Erfolgversprechende Entwicklungen müssen „von innen“ kommen. Hilfe „von außen“ kann nicht die generelle Lösung sein. Sie ist lediglich projektbezogen und zeitlich begrenzt zu geben. Der immer wieder vorgebrachte Lösungsvorschlag, die Flucht­ursachen mit mehr Entwicklungsgeldern zu bekämpfen, ist völlig falsch. Verschwiegen wird dabei, dass Entwicklungshilfe kaum Arbeitsplätze geschaffen hat, außer in der Entwicklunshilfe selbst. Dieses Festhalten an liebgewordenen Denkmustern hat vieles in Afrika in falsche Bahnen gelenkt. Seit Beginn der kontrovers geführten Flüchtlings­debatte 2015 haben Rettungsvorschläge für Afrika Hochkonjunktur. Mit verschiedenen “ Medizinverschreibungen“, wie die Fluchtursachen zu bekämpfen sind, so etwa mit einem Milliarden Dollar verschlingenden „Marshallplan MIT Afria“ oder der festgefahrenen Reform einer fairen Handelspolitik zwischen der EU und Afrika, ist Afrika nicht geholfen. Hilfe „von außen“  kann nicht die Lösung sein. Sie kann nur „von innen“ von zivil­gesellschaftlichen Initiativen kommen, die genau wissen, was von der Bevölkerung vor Ort gebraucht wird und mit ihnen zusammen umgesetzt werden kann. Korrupte afrikanische Länder haben es immer verstanden, die Hand aufzuhalten, ohne eigene Anstrengung und Verantwortung für ihre eigene Entwicklung zu übernehmen. Mit einer klugen, weitsichtigen und nachhaltigen Entwicklungszusammenarbeit mit afrikanischen Staaten wäre es möglich gewesen, die verschiedenen Fluchtursachen rechtzeitig zu erkennen und ihnen entgegen zu steuern. Bis heute ist kein kritischer Diskurs darüber geführt worden, ob nicht Fluchtursachen auch fluchtverursachende Gründe haben. Zu fragen wäre zu allererst: Welche Ursachen liegen bei uns vor und welche in Afrika? Festzuhalten ist, dass die Korruption in Afrika immer nur lautstark beklagt wird, aber dennoch Milliardenhilfen jedes Jahr an Entwicklungsgeldern gegeben werden. Auf diese Weise hat die deutsche Entwicklungspolitik die korrupten Staaten stabilisiert und sie nicht zu Reformen ermutigt. Sie ist damit entscheident für Entmündigung, Lähmung und Stillstand mit verantwortlich. Eigenverantwortung  und Invesitionsfreudigkeit sowie eine Reformfähigkeit der afrikanischen Staaten hätten vielmehr gefördert werden müssen.

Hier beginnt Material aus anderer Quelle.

-- ==== Sys2Proof/Machine/EdgeBus.lean ====
section
/-! DEFINITION. LIN, SENT, sensor SPI, FlexRay and 10BASE-T1S controllers (8.8 to 8.11). -/

namespace Sys2Proof.Machine

/-! ### LIN (R182, R194 to R196) -/

def noLin (_ : Nat) : LinState := {}
def State.linAt (s : State) (n : Nat) : LinState := smGet noLin s.edge.lin n
def State.setLin (s : State) (n : Nat) (x : LinState) : State :=
  { s with edge := { s.edge with lin := smSet noLin s.edge.lin n x } }

/-- Channels L0 to L3 hold their transmitter while their transceiver is not NORMAL (R182). -/
def State.linHold (s : State) (n : Nat) : Bool := n < 4 && s.xcvr (8 + n) != 0

/-- The transmitter of a LIN channel can drive its bus. -/
def State.linDrives (s : State) (n : Nat) : Bool := n ≥ 4 || s.xcvrDrives (8 + n)

/-- EN of a channel and of its unit. -/
def State.linOn (s : State) (n : Nat) : Bool := s.enabled uLin && s.flag uLin F.lin_LIN_CFG_EN n

/-- STATE of a channel brought up to date: off, running, or stopped by the Safe state, which ends its slot. -/
def State.linSync (s : State) (n : Nat) : State :=
  if !s.linOn n then (s.setLin n { s.linAt n with slot := none, next := 0 }).wr uLin F.lin_LIN_STATUS_STATE 0 n
  else if s.safe then (s.setLin n { s.linAt n with slot := none, next := 0 }).wr uLin F.lin_LIN_STATUS_STATE 2 n
  else s.wr uLin F.lin_LIN_STATUS_STATE 1 n

/-- A schedule entry of table `t`, position `e`. -/
def State.linEntry (s : State) (n t e : Nat) : Word := s.word (fldAddr uLin F.lin_SCHED_ENTRY n (32 * t + e))

/-- TYPE of an entry (4 to 7 act as 0), and its identifier: fixed for TYPE 2 and 3. -/
def linType (w : Word) : Nat := if getBits w 28 3 < 4 then getBits w 28 3 else 0
def linId (w : Word) : Nat := if linType w = 2 then 0x3C else if linType w = 3 then 0x3D else getBits w 16 6

/-- The slot that an entry makes. -/
def State.linSlotOf (s : State) (n : Nat) (w : Word) : LinSlot :=
  { id := linId w, type := linType w, pub := getBits w 7 1 == 1, len := getBits w 0 3 + 1,
    resp := if getBits w 7 1 = 1 then pmGet (s.linAt n).resp (linId w) else none }

/-- The next valid entry of a table from position `e` on, wrapping after entry 31. -/
def State.linNext (s : State) (n t e : Nat) : Option Nat :=
  ((List.range 32).map (fun i => (e + i) % 32)).find? (fun i => getBits (s.linEntry n t i) 31 1 == 1)

/-- `LIN_SLOT_START`: a running master starts the slot of the next valid entry with its header; a requested table takes over
first (R194). -/
def linSlotStartStep (n : Nat) (s : State) : State :=
  if n < 8 ∧ s.linOn n ∧ s.rd uLin F.lin_LIN_CFG_ROLE n = 0 ∧ !s.txStopped ∧ s.linDrives n ∧ !(s.linAt n).stopped then
    let req := s.rd uLin F.lin_LIN_SCHED_REQ n
    let act := s.rd uLin F.lin_LIN_SCHED_ACTIVE n
    let s := s.wr uLin F.lin_LIN_SCHED_ACTIVE req n
    match s.linNext n req (if req = act then (s.linAt n).next else 0) with
    | none => s.setLin n { s.linAt n with slot := none }
    | some e =>
      let s := s.setLin n { s.linAt n with next := (e + 1) % 32, slot := some (s.linSlotOf n (s.linEntry n req e)) }
      (s.wr uLin F.lin_LIN_STATUS_ENTRY e n).inc uLin F.lin_HEADERS n
  else s

/-- BAUD of a channel; values outside 1,000 to 20,000 act as the nearer limit. -/
def State.linBaud (s : State) (n : Nat) : Nat := clampNat 1000 20000 (s.rd uLin F.lin_LIN_CFG_BAUD n)

/-- A valid header: the slot of its entry `hit` opens, or none does. -/
def State.linOpenSlot (s : State) (n : Nat) (hit : Option Nat) : State :=
  match hit with
  | none => s.setLin n { s.linAt n with slot := none }
  | some e =>
    let sl := s.linSlotOf n (s.linEntry n 0 e)
    let sl := if s.safe ∨ !s.linDrives n ∨ s.txStopped then { sl with resp := none } else sl
    (s.setLin n { s.linAt n with slot := some sl }).wr uLin F.lin_LIN_STATUS_ENTRY e n

/-- The entry of table 0 for an identifier. -/
def State.linFind (s : State) (n id : Nat) : Option Nat :=
  (List.range 32).find? (fun e => getBits (s.linEntry n 0 e) 31 1 == 1 && linId (s.linEntry n 0 e) == id)

/-- `LIN_HEADER_RECEIVE`: a slave has measured the sync field; within 15 % of BAUD it answers or listens as table 0 lists
(R195). -/
def linHeaderReceiveStep (n id baud : Nat) (s : State) : State :=
  if n < 8 ∧ s.linOn n ∧ s.rd uLin F.lin_LIN_CFG_ROLE n = 1 then
    let b := s.linBaud n
    if 115 * b < 100 * baud ∨ 100 * baud < 85 * b then
      (s.sat uLin F.lin_SYNC_ERR n).wr uLin F.lin_LIN_STATUS_LAST_ERR 4 n
    else (s.inc uLin F.lin_HEADERS n).linOpenSlot n (s.linFind n id)
  else s

/-- The LIN checksum of bytes: the inverted sum with carries added back (PRESUMED, ISO 17987-3, log entry 33). -/
def linSum (l : List Nat) : Nat := 255 - l.foldl (fun a b => let t := a + b; if 256 ≤ t then t - 255 else t) 0

/-- The protected identifier: parity bits P0 and P1 above the six identifier bits (PRESUMED, ISO 17987-3, log entry 33). -/
def linPid (id : Nat) : Nat :=
  let b (i : Nat) : Nat := id / 2 ^ i % 2
  id + (b 0 + b 1 + b 2 + b 4) % 2 * 64 + (1 - (b 1 + b 3 + b 4 + b 5) % 2) * 128

/-- The checksum a channel expects: classic for identifiers 60 to 63, else as ENHANCED selects. -/
def State.linChecksum (s : State) (n id : Nat) (data : List Byte) : Nat :=
  let d := data.map (·.toNat)
  if id < 60 ∧ s.flag uLin F.lin_LIN_CFG_ENHANCED n then linSum (linPid id :: d) else linSum d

Was kann nun ein kleiner gemeinnütziger Verein tun wie der unserige? Natürlich kann er nicht den „großen Entwurf“ liefern, aber er befindet sich auf einem guten Weg, hat viel Vertrauen sowohl in Deutschland als auch in Kenia gefunden und hat eine Reihe großartiger Spender überzeugt, unsere Arbeit finanziell zu unterstützen. Was uns am meisten erfreut und uns ermutigt, unsere „Politik der kleinen Schritte“ fortzusetzen, sind die Initiativen, die von unseren Schützlingen entwickelt worden sind. Da ist es die Initiative von John Wesonga, ein Student, den unser Verein gefördert hat, der die erste Bibliothek mit dem Namen „Glimmer of Hope“ überhaupt in einem Slum von Nairobi aufgebaut hat, die wir auch mit englisch-sprachigen Büchern und auch mit Geld unter­stützen. Zur Zeit findet in dieser Bibliothek ein mehrwöchiger Computerkurs statt. Gedacht ist weiterhin hier ein Kulturzentrum zu entwickeln, in dem unter anderem jähr­liche Lehrerfortbildungen stattfinden sowie Musikveranstaltungen und auch Seminare zur politischen Bildung. Die Slumbevölkerung erfährt dadurch eine bisher nicht gekannte Wertschätzung und macht die Erfahrung, dass vieles auch in eigener Regie geplant und durchgeführt werden kann. Diese Selbstermächtigung, etwas in eigener Regie mit hoher Kreativität zu planen und in die Realität umzusetzen, ist für sie ein ganz neues Lebens­gefühl, das ungeahnte Kräfte entfaltet. Einige unserer Schützlinge haben inzwischen ihr Studium beendet und einen guten Job gefunden, so zwei bei der Friedrich Ebert Stiftung in Nairobi.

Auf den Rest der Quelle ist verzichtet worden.